Task prompt:
The required output is the exact run of lines below that opens at the line with "theorem State.descDone_only (x0" and closes at the line with "with_reducible apply Dev.Only.wr".

Extracted records:
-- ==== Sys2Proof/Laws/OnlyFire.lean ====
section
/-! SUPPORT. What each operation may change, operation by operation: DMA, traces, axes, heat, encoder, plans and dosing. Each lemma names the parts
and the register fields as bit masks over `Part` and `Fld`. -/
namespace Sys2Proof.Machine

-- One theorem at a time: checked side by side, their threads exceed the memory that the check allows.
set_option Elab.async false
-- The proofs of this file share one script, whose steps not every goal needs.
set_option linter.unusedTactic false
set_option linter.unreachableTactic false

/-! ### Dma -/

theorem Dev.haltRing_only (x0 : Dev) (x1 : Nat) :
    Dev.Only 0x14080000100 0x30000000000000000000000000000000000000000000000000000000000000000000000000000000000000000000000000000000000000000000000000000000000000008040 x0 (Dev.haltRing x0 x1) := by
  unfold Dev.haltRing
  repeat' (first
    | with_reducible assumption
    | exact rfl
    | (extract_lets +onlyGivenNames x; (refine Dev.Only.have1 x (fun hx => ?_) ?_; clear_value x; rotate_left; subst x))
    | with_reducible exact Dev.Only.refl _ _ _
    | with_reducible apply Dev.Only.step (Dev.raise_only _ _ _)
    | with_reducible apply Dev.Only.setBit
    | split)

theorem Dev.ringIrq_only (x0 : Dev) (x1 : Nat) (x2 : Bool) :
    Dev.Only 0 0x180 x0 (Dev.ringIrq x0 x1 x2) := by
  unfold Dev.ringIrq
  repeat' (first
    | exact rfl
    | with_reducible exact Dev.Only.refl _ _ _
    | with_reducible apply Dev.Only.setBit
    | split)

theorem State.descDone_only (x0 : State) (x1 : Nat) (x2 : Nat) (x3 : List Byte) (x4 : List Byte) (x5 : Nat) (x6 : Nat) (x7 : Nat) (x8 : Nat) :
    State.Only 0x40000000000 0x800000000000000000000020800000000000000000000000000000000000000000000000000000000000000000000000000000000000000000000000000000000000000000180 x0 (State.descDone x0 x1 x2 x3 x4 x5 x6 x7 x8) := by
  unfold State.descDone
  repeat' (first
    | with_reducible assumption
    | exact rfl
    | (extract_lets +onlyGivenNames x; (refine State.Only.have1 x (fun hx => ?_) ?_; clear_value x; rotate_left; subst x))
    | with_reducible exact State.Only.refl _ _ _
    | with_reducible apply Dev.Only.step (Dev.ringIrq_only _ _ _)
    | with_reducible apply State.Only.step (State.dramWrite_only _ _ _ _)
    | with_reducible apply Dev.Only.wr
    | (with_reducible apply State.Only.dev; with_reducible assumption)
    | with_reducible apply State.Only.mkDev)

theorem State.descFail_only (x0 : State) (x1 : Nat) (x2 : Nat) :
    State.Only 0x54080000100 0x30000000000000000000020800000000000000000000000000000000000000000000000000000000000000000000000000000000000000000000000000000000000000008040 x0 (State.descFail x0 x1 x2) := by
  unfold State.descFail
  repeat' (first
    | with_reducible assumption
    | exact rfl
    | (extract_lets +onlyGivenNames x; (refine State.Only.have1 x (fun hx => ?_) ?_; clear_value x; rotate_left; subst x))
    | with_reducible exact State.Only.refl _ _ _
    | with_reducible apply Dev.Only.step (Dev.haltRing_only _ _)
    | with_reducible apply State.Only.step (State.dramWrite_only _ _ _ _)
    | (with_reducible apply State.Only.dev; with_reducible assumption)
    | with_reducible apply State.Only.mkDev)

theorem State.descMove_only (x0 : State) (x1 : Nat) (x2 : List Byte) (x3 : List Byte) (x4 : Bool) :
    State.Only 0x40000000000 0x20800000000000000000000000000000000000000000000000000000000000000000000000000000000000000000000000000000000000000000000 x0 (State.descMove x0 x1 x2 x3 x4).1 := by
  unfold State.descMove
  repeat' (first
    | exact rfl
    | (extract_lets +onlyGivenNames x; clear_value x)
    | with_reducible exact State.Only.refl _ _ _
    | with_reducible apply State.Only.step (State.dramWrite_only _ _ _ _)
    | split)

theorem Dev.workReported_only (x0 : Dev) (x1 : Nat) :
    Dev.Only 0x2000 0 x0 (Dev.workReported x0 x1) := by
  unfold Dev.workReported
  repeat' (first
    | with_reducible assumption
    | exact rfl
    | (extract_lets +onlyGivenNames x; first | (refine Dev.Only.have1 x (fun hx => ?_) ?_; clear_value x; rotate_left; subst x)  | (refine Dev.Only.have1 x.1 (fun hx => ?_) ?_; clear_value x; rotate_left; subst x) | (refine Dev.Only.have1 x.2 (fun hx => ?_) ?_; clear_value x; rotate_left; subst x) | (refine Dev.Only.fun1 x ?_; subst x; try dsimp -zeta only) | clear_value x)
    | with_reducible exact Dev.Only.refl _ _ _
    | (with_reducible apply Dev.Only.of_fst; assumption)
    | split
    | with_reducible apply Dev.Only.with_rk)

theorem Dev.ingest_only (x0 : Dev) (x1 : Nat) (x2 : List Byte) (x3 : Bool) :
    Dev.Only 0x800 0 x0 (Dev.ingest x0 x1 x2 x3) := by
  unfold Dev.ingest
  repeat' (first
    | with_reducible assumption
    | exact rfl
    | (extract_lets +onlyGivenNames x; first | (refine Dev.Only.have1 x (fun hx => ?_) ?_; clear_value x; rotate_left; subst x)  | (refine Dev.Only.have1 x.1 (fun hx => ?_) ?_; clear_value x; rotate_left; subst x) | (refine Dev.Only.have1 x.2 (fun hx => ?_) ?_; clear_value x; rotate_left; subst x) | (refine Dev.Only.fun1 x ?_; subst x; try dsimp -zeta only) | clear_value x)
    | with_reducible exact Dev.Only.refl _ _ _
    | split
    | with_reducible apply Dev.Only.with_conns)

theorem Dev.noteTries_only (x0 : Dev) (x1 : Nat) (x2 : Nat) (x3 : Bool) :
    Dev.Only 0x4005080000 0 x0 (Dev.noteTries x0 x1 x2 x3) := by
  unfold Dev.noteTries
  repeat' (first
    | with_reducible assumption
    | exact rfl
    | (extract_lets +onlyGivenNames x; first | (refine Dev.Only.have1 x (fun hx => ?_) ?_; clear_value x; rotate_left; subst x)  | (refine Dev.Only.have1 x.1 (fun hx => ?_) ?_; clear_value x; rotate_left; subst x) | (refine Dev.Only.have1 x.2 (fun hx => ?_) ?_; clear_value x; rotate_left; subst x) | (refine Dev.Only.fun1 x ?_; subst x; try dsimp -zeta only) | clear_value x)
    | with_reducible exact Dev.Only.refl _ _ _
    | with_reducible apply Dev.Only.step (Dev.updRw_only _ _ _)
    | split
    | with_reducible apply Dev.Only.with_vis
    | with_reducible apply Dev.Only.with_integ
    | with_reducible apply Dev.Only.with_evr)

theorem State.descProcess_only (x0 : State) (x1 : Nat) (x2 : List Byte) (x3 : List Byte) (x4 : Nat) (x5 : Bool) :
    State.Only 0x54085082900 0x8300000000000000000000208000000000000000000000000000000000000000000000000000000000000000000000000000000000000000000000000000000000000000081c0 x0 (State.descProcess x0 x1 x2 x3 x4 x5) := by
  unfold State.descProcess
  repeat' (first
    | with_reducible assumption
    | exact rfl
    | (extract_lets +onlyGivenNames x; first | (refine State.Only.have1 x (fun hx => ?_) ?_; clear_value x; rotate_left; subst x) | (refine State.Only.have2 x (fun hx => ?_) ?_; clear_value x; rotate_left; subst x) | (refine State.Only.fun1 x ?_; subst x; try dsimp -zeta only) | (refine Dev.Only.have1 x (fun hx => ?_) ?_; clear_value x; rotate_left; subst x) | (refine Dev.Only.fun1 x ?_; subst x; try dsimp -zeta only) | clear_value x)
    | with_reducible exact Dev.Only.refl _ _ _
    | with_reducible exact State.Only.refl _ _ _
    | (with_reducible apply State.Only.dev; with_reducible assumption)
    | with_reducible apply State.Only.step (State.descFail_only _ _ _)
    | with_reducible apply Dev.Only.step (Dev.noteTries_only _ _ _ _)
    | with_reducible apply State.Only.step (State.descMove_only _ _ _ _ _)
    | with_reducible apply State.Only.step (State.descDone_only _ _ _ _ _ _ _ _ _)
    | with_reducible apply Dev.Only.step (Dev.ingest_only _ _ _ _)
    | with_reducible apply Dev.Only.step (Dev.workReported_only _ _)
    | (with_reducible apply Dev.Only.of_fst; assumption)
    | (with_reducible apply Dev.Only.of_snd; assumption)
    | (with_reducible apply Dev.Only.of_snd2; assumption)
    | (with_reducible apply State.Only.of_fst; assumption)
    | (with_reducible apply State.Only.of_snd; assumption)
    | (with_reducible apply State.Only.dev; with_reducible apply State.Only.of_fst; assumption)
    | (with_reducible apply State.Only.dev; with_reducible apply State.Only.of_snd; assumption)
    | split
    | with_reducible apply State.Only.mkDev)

Exercise output:
theorem State.descDone_only (x0 : State) (x1 : Nat) (x2 : Nat) (x3 : List Byte) (x4 : List Byte) (x5 : Nat) (x6 : Nat) (x7 : Nat) (x8 : Nat) :
    State.Only 0x40000000000 0x800000000000000000000020800000000000000000000000000000000000000000000000000000000000000000000000000000000000000000000000000000000000000000180 x0 (State.descDone x0 x1 x2 x3 x4 x5 x6 x7 x8) := by
  unfold State.descDone
  repeat' (first
    | with_reducible assumption
    | exact rfl
    | (extract_lets +onlyGivenNames x; (refine State.Only.have1 x (fun hx => ?_) ?_; clear_value x; rotate_left; subst x))
    | with_reducible exact State.Only.refl _ _ _
    | with_reducible apply Dev.Only.step (Dev.ringIrq_only _ _ _)
    | with_reducible apply State.Only.step (State.dramWrite_only _ _ _ _)
    | with_reducible apply Dev.Only.wr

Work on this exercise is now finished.